Filter the entries beneath this task, copying only the lines that hold the word "reply".
───── Data for the task
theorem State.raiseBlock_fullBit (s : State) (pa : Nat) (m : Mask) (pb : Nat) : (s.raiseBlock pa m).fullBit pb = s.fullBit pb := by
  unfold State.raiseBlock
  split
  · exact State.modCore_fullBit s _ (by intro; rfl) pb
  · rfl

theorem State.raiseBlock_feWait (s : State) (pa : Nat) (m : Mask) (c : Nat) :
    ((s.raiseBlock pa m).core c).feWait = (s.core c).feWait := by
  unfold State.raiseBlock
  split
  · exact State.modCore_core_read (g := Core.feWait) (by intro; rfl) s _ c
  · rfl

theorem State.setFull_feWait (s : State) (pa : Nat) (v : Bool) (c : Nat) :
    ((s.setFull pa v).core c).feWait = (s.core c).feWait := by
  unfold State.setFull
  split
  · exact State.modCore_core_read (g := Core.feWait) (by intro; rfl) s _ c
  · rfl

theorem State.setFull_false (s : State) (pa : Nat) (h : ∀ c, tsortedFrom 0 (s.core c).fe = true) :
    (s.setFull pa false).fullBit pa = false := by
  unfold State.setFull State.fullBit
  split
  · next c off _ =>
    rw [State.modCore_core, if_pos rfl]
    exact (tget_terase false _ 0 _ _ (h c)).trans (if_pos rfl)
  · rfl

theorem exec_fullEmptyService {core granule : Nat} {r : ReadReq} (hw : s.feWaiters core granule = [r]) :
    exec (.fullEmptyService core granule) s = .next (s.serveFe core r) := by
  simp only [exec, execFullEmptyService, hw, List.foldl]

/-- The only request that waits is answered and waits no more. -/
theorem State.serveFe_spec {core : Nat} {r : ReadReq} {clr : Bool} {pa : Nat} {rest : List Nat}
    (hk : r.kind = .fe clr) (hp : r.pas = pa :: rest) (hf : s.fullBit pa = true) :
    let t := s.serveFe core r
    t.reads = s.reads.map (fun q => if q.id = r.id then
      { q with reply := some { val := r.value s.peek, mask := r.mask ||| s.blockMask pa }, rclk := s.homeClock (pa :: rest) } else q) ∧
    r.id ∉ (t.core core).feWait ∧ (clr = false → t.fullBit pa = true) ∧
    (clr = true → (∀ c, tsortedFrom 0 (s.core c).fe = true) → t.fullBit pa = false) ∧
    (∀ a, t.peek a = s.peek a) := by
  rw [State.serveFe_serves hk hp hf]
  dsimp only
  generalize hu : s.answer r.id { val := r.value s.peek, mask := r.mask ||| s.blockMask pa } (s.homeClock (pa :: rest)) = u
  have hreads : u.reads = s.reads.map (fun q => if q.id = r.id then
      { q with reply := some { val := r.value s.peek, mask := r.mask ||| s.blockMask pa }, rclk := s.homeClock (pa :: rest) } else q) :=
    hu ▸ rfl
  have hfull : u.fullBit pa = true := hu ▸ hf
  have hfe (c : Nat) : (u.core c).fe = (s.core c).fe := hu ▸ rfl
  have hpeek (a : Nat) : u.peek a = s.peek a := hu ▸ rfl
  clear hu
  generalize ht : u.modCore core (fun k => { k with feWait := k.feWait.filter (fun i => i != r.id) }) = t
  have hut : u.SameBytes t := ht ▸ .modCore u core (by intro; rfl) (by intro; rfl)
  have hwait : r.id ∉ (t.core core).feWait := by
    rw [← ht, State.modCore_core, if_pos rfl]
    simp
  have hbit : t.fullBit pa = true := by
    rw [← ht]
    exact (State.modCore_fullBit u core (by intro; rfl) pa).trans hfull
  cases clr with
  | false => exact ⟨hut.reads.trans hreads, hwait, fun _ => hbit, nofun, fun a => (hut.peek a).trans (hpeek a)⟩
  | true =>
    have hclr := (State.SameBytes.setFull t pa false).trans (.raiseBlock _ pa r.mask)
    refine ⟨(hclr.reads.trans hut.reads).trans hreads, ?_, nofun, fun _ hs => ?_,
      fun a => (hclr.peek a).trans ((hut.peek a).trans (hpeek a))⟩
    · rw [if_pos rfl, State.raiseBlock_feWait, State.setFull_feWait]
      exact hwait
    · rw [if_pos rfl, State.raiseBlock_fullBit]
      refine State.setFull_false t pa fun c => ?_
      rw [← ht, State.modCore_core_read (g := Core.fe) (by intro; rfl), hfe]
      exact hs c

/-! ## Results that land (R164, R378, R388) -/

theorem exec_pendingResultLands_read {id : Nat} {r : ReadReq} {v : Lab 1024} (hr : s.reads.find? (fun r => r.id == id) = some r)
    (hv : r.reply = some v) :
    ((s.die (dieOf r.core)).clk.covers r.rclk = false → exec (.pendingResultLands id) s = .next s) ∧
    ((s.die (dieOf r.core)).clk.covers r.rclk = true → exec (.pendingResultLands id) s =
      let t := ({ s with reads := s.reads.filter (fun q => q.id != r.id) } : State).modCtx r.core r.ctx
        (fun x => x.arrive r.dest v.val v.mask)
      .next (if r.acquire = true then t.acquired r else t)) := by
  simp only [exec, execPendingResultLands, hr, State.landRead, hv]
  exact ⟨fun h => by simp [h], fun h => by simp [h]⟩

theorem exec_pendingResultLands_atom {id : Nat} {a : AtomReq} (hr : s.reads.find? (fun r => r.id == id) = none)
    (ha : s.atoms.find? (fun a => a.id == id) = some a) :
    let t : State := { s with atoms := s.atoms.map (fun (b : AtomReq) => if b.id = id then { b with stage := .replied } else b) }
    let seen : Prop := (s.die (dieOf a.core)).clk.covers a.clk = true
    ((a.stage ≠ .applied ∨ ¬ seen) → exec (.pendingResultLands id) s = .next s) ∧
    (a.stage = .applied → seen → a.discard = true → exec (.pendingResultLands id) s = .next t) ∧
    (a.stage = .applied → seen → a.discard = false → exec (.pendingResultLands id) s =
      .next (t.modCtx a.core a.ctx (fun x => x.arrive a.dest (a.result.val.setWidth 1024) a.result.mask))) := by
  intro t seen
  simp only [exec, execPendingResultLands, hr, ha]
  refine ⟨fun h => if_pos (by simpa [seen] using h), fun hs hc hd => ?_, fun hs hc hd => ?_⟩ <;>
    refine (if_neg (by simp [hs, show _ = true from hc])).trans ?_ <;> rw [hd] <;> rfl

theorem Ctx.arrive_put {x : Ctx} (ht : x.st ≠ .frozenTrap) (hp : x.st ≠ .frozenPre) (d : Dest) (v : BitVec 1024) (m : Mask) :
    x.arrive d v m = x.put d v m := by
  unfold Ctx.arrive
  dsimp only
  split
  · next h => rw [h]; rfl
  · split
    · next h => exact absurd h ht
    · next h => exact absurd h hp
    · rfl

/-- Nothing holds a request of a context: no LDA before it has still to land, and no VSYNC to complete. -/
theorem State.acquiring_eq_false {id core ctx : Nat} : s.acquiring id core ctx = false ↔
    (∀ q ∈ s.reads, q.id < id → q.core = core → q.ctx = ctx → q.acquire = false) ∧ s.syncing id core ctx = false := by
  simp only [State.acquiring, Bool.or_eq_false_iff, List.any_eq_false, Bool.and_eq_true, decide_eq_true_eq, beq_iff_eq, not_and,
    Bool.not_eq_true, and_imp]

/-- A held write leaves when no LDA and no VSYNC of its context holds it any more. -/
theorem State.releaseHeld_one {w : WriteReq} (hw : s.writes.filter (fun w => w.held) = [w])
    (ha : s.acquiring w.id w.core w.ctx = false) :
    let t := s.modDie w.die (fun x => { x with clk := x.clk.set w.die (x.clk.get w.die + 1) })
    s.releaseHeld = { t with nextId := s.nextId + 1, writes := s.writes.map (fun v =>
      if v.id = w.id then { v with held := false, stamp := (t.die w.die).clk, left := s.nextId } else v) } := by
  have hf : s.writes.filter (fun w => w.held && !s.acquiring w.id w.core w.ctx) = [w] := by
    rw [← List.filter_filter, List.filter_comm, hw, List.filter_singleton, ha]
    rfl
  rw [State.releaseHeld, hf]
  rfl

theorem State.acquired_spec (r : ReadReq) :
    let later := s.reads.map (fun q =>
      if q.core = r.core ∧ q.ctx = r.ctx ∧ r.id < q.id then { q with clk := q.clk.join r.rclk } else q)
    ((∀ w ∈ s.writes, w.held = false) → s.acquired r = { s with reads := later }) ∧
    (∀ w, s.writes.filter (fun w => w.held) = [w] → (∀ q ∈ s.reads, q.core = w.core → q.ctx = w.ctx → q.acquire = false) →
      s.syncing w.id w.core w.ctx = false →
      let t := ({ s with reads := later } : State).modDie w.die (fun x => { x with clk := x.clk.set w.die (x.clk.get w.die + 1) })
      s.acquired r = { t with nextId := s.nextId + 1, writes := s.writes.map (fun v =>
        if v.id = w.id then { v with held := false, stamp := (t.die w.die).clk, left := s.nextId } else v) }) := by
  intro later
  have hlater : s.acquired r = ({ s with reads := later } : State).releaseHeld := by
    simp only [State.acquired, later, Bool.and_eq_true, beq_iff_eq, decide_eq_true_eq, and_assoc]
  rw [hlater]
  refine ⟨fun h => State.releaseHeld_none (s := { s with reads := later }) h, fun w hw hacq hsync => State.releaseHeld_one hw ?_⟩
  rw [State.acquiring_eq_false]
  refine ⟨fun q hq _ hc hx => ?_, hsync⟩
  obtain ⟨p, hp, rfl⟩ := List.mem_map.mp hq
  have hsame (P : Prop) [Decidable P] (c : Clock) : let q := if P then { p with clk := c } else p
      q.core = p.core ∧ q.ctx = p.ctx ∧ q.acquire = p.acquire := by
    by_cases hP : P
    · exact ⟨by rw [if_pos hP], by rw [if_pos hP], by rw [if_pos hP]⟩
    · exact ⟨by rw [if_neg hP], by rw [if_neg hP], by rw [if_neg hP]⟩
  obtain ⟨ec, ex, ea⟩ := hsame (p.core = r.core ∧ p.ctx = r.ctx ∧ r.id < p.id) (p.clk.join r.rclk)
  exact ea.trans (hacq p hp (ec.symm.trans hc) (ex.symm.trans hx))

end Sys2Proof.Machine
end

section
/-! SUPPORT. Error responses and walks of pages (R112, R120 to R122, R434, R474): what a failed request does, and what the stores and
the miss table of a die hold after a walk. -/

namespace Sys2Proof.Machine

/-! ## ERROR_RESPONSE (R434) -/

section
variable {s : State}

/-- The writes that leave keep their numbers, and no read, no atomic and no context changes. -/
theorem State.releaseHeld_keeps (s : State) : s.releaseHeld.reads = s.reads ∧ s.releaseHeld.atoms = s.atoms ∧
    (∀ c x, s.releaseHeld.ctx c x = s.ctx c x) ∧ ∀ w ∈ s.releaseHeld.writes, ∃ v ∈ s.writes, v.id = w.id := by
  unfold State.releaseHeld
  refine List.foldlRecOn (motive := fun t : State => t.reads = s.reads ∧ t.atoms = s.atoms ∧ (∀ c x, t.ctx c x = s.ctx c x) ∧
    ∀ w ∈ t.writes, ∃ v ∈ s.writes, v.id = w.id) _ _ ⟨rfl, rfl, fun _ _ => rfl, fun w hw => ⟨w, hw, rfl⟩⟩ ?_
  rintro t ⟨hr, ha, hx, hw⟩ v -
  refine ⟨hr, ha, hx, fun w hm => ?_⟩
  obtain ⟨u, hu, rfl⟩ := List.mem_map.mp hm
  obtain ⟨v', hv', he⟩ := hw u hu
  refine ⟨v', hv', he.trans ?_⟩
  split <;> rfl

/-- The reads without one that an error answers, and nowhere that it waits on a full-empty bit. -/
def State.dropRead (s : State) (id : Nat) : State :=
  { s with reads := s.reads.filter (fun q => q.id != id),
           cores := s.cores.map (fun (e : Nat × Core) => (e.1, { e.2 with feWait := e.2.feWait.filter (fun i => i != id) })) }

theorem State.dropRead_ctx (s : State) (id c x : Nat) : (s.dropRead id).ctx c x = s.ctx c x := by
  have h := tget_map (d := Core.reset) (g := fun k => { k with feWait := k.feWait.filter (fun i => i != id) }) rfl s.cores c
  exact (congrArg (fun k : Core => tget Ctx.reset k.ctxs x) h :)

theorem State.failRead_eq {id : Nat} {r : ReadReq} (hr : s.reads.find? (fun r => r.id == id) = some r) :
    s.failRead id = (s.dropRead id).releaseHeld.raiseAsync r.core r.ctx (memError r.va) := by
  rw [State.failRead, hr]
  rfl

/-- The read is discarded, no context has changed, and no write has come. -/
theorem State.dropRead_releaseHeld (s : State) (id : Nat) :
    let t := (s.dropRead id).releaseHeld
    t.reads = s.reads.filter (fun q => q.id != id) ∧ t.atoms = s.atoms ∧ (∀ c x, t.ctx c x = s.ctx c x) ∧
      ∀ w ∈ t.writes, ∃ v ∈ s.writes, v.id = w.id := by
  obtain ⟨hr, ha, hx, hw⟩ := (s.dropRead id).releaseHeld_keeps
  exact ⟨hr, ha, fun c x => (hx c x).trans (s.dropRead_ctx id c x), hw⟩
──────────
**Exercise answer**:
      { q with reply := some { val := r.value s.peek, mask := r.mask ||| s.blockMask pa }, rclk := s.homeClock (pa :: rest) } else q) ∧
      { q with reply := some { val := r.value s.peek, mask := r.mask ||| s.blockMask pa }, rclk := s.homeClock (pa :: rest) } else q) :=
    (hv : r.reply = some v) :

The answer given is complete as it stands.